== Segment start ==
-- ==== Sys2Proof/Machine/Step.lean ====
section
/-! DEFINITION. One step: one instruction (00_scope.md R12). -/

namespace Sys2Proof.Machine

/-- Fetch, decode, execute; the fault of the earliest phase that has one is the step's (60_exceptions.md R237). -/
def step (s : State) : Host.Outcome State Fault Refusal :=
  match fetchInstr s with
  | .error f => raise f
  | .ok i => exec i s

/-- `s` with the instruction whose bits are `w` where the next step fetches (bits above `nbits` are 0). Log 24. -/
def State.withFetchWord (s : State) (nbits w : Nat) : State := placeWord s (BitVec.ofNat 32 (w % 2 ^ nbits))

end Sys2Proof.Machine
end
== Segment end ==
== Segment start ==
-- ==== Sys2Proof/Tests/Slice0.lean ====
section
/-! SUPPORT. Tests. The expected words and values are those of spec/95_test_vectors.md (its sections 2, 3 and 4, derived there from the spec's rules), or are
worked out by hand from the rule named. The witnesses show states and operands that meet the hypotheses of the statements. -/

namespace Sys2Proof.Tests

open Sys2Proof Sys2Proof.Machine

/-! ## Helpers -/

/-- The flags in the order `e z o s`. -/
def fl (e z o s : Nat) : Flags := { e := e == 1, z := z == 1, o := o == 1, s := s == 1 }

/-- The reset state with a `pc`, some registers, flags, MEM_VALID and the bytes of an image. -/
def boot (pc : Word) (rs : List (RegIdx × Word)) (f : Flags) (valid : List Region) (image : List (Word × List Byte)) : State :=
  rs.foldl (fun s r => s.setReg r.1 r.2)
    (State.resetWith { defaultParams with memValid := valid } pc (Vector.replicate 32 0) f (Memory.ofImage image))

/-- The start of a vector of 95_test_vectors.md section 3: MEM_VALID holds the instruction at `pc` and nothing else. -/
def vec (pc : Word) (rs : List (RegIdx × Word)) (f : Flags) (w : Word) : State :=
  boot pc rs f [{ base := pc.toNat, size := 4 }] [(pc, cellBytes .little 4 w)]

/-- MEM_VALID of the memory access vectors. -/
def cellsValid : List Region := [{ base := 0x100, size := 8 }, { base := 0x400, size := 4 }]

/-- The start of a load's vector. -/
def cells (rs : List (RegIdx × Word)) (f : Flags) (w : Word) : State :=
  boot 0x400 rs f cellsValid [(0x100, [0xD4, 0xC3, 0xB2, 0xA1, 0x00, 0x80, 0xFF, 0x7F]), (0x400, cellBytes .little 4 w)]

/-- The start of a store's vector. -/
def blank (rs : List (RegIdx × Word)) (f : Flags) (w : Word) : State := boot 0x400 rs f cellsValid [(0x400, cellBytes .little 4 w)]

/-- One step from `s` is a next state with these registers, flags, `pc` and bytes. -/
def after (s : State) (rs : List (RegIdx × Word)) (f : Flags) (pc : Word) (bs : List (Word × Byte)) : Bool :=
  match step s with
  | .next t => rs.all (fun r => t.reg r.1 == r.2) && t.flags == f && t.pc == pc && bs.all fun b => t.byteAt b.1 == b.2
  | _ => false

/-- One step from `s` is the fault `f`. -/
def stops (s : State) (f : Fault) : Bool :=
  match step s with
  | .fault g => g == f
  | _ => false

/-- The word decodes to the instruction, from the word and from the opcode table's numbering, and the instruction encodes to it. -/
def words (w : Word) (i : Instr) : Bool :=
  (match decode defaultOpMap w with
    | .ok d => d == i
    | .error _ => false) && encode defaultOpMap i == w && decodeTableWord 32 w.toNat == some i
== Segment end ==
== Segment start ==
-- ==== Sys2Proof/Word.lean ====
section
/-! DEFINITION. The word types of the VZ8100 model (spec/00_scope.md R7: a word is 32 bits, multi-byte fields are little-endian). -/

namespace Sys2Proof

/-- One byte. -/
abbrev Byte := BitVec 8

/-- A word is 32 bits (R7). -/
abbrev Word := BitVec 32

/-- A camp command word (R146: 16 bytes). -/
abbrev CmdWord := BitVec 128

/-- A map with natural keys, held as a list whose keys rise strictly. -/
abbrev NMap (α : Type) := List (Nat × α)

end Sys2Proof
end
== Segment end ==
WHAT THE EXERCISE ASKS: Transcribe each line of the data above, unaltered, from the one where "namespace Sys2Proof.Tests" appears to the one where "def fl (e z" appears, inclusive of both.

RESPONSE TO THE TASK:
namespace Sys2Proof.Tests

open Sys2Proof Sys2Proof.Machine

/-! ## Helpers -/

/-- The flags in the order `e z o s`. -/
def fl (e z o s : Nat) : Flags := { e := e == 1, z := z == 1, o := o == 1, s := s == 1 }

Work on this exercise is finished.